Catechesis of Pope John Paul II
General Audience
April 12, 1989
General Audience
April 12, 1989
[The Ascension of the Lord] completes the mystery of the Incarnation. It is the ultimate fulfillment of the messianic mission of the Son of God who had come on earth to redeem us. . . .
We read at the beginning of Acts a passage in which Luke presents the apparitions and the Ascension in greater detail: "To them [the apostles] He presented Himself alive after His passion by many proofs, appearing to them during forty days, and speaking of the kingdom of God" (Acts 1:3). This gives us an indication about the date of the ascension: forty days after the Resurrection. We shall see shortly that it also informs us about the place.
As regards the question of time, one does not see why it should be denied that Jesus appeared repeatedly to His disciples during forty days, as stated in Acts. The biblical symbolism of the number forty, understood as indicating a period of time completely sufficient for the attainment of the desired purpose, is accepted by Jesus. He had previously withdrawn for forty days into the desert before beginning His ministry, and now appeared for forty days on earth before ascending definitively into heaven.

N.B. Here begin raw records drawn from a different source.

-- ==== Sys2Proof/Tests/Slice0.lean ====
section
/-! SUPPORT. The model's own tests: the smoke tests of well-formedness, a few words written out from the spec's encodings, and a witness for
every clause of a statement that has hypotheses. -/

set_option linter.unusedVariables false

open Sys2Proof Sys2Proof.Machine

namespace Sys2Proof.Tests

set_option Elab.async false

/-! ### Well-formedness: an ill-formed command for each check, refused -/

/-- An entry whose data pointer lies outside the address space, and one within it. -/
def wSqeBad : Sqe := { admin := true, opcode := 2, cid := 1, nsid := 0, dptr := 2 ^ 64 }
def wSqeGood : Sqe := { wSqeBad with dptr := 2 ^ 64 - 1 }

theorem test_wf_fn_range : (Instr.wf (.ccEnClear 128) = false) := by decide +kernel
theorem test_wf_queue_id : (Instr.wf (.sqTailDoorbell 0 1025 0) = false) := by decide +kernel
theorem test_wf_queue_tail : (Instr.wf (.sqTailDoorbell 0 1024 65536) = false) := by decide +kernel
theorem test_wf_cq_head : (Instr.wf (.cqHeadDoorbell 128 0 0) = false) := by decide +kernel
theorem test_wf_sqe_address : (Instr.wf (.fetchDecision [wSqeBad]) = false) := by decide +kernel
theorem test_wf_dsm_ranges : (Instr.wf (.datasetManagement 5 (List.replicate 257 { attr := 0, len := 0, slba := 0 })) = false) := by decide +kernel
theorem test_wf_controller_list : (Instr.wf (.namespaceAttach 5 (List.replicate 2048 0)) = false) := by decide +kernel
theorem test_wf_fw_port : (Instr.wf (.fwActivation (some 3) 0) = false) := by decide +kernel
theorem test_wf_vf_pf : (Instr.wf (.vfDisable 2) = false) := by decide +kernel
theorem test_wf_vf_count : (Instr.wf (.vfEnable 0 127) = false) := by decide +kernel
theorem test_wf_port : (Instr.wf (.hostRefclkLost 2) = false) := by decide +kernel
theorem test_wf_link_width : (Instr.wf (.linkTraining 0 9 6) = false) := by decide +kernel
theorem test_wf_link_speed : (Instr.wf (.linkTraining 1 8 7) = false) := by decide +kernel
theorem test_wf_nsid : (Instr.wf (.resyncCopy 1025 0) = false) := by decide +kernel
theorem test_wf_profile_number : (Instr.wf (.profileVersionFree 0 0 256 1) = false) := by decide +kernel
theorem test_wf_key_slot : (Instr.wf (.keySlotSettle 4096) = false) := by decide +kernel
theorem test_wf_program_handle : (Instr.wf (.programFree 0 0) = false) := by decide +kernel
theorem test_wf_diag_instance : (Instr.wf (.diagEngineSweep 0 [.dge 4]) = false) := by decide +kernel
theorem test_wf_die : (Instr.wf (.writeStopReadOnly 512) = false) := by decide +kernel
theorem test_wf_quad : (Instr.wf (.fold 128) = false) := by decide +kernel
theorem test_wf_superblock : (Instr.wf (.readDisturbRelocate 127 131072) = false) := by decide +kernel
theorem test_wf_dram_request : (Instr.wf (.dramRequest { port := 0, isWrite := true, addr := 0, len := 3, data := [1], alerts := 0 }) = false) := by decide +kernel
theorem test_wf_bank : (Instr.wf (.refresh 1 3 32 .issue) = false) := by decide +kernel
theorem test_wf_rank : (Instr.wf (.spareInit 1 4 none) = false) := by decide +kernel
theorem test_wf_dram_channel : (Instr.wf (.selfRefreshEntry 2 true true) = false) := by decide +kernel
theorem test_wf_dma_channel : (Instr.wf (.channelRing 256) = false) := by decide +kernel
theorem test_wf_arbiter : (Instr.wf (.auCommit 91) = false) := by decide +kernel
theorem test_wf_domain : (Instr.wf (.forceOff 9) = false) := by decide +kernel
theorem test_wf_scull : (Instr.wf (.nop 32) = false) := by decide +kernel
theorem test_wf_submitter : (Instr.wf (.cpeRequest 7 0) = false) := by decide +kernel
theorem test_wf_pipeline : (Instr.wf (.cpeSliceEnd 8) = false) := by decide +kernel
theorem test_wf_page : (Instr.wf (.cpePgGo 4 0) = false) := by decide +kernel
theorem test_wf_page_key : (Instr.wf (.cpePgKey 3 4 3 [] 0) = false) := by decide +kernel
theorem test_wf_dge_context : (Instr.wf (.dgeCtxData 1024 0) = false) := by decide +kernel
theorem test_wf_dge_pipeline : (Instr.wf (.dgeContextSwitch 4 0 1 true) = false) := by decide +kernel
theorem test_wf_cmp_context : (Instr.wf (.cmpContextExpired 64) = false) := by decide +kernel
theorem test_wf_bank_group : (Instr.wf (.asuSelftest 8 0 true) = false) := by decide +kernel
theorem test_wf_code_word : (Instr.wf (.jmp 0 8192) = false) := by decide +kernel
theorem test_wf_register : (Instr.wf (.mov 0 14 0) = false) := by decide +kernel
theorem test_wf_special_register : (Instr.wf (.rdspr 0 0 10) = false) := by decide +kernel
theorem test_wf_flash_channel : (Instr.wf (.flashWpAssert 16) = false) := by decide +kernel
theorem test_wf_boot_instance : (Instr.wf (.bootComplete [.cpe 8]) = false) := by decide +kernel
theorem test_wf_rail : (Instr.wf (.railLimitTrip 5 0 0 true) = false) := by decide +kernel
theorem test_wf_cox_pair : (Instr.wf (.coxLockstep 3 0) = false) := by decide +kernel
theorem test_wf_selftest_instance : (Instr.wf (.engineSelftest (.flash 16) true 0) = false) := by decide +kernel
theorem test_wf_sensors : (Instr.wf (.thermalSample [300]) = false) := by decide +kernel
theorem test_wf_frame : (Instr.wf (.held { seq := 4294967296 }) = false) := by decide +kernel
theorem test_wf_command_cid : (Instr.wf (.command { seq := 0 } 65536 wSqeGood) = false) := by decide +kernel
theorem test_wf_completion_cid : (Instr.wf (.completion { seq := 0 } .success 0 0 65536) = false) := by decide +kernel
theorem test_wf_register_place : (Instr.wf (.registerWrite (.dmfHead 256) 0) = false) := by decide +kernel
theorem test_wf_good_1 : (Instr.wf (.sqTailDoorbell 127 1024 65535) = true) := by decide +kernel
theorem test_wf_good_2 : (Instr.wf (.linkTraining 1 8 6) = true) := by decide +kernel
theorem test_wf_good_3 : (Instr.wf (.refresh 1 3 31 .issue) = true) := by decide +kernel
theorem test_wf_good_4 : (Instr.wf (.mov 31 13 13) = true) := by decide +kernel
theorem test_wf_good_5 : (Instr.wf (.registerWrite (.auState 90) 0) = true) := by decide +kernel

Undoubtedly, time in relation to the risen Jesus is a different standard of measure from ours. The Risen One is already in the eternal now, which is without succession or variation. However, inasmuch as He still operates in the world, instructing the apostles and establishing the Church, the transcendent now is inserted into the time of the human world, by once again adapting Himself to it through love. Thus, the mystery of the eternity-time relationship is heightened by the permanence of the risen Christ on earth. Nevertheless, the mystery does not cancel His presence in space and time. Rather, it exalts and raises to the level of eternal values what He does, says, touches, institutes and determines: in a word, the Church. . . .
Certainly, when Christ ascended into heaven, this coexistence and nexus between the eternal now and earthly time is dissolved, and there remains the time of the pilgrim Church in history. Christ's presence is now invisible and beyond time, like the action of the Holy Spirit in souls.
According to the Acts of the Apostles, Jesus "was taken up into heaven" (1:2) on the Mount of Olives (cf. 1:12). . . . The Mount of Olives had been the place of Jesus' agony in Gethsemane, and it was the last point of contact between the risen one and the small group of His disciples at the moment of His Ascension. This happened after Jesus has repeated the announcement of the sending of the Spirit, by whose action that small group would be transformed into the Church and launched on the pathway of history.
The Ascension is therefore the final event of Christ's life and earthly mission. Pentecost will be the first day of the life and history "of his body which is the Church" (Col 1:24). This is the fundamental meaning of the fact of the Ascension, beyond the particular circumstances in which it took place and the context of the biblical symbolism in which it can be considered.
According to Luke, Jesus "was lifted up, and a cloud took Him out of their sight" (Acts 1:9). In this text two essential points are to be noted: "He was lifted up" (elevation-exaltation) and "a cloud took Him" (entrance into the chiaroscuro of mystery).
"He was lifted up": this expression corresponds to the sensible and spiritual experience of the apostles. It refers to an upward movement, to a passage from earth to heaven, especially as a sign of another "passage": Christ passes to the glorified state in God. The first meaning of the Ascension is precisely this: a revelation that the Risen One has entered the heavenly intimacy of God. That is proved by "the cloud," a biblical sign of the divine presence. Christ disappears from the eyes of His disciples by entering the transcendent sphere of the invisible God. . . .
Jesus had foretold it: "You will see the Son of Man sitting at the right hand of the Power, and coming with the clouds of heaven," as we read in Mark's Gospel (Mk 14:62). Luke in his turn writes: "The Son of Man shall be seated at the right hand of the power of God" (Lk 22:69). Likewise the deacon Stephen, the first martyr at Jerusalem, at the time of his death will see Christ: "I see the heavens opened, and the Son of Man standing at the right hand of God" (Acts 7:56). The idea was therefore rooted and widespread in the early Christian communities, as an expression of the kingship attained by Jesus by His Ascension into heaven.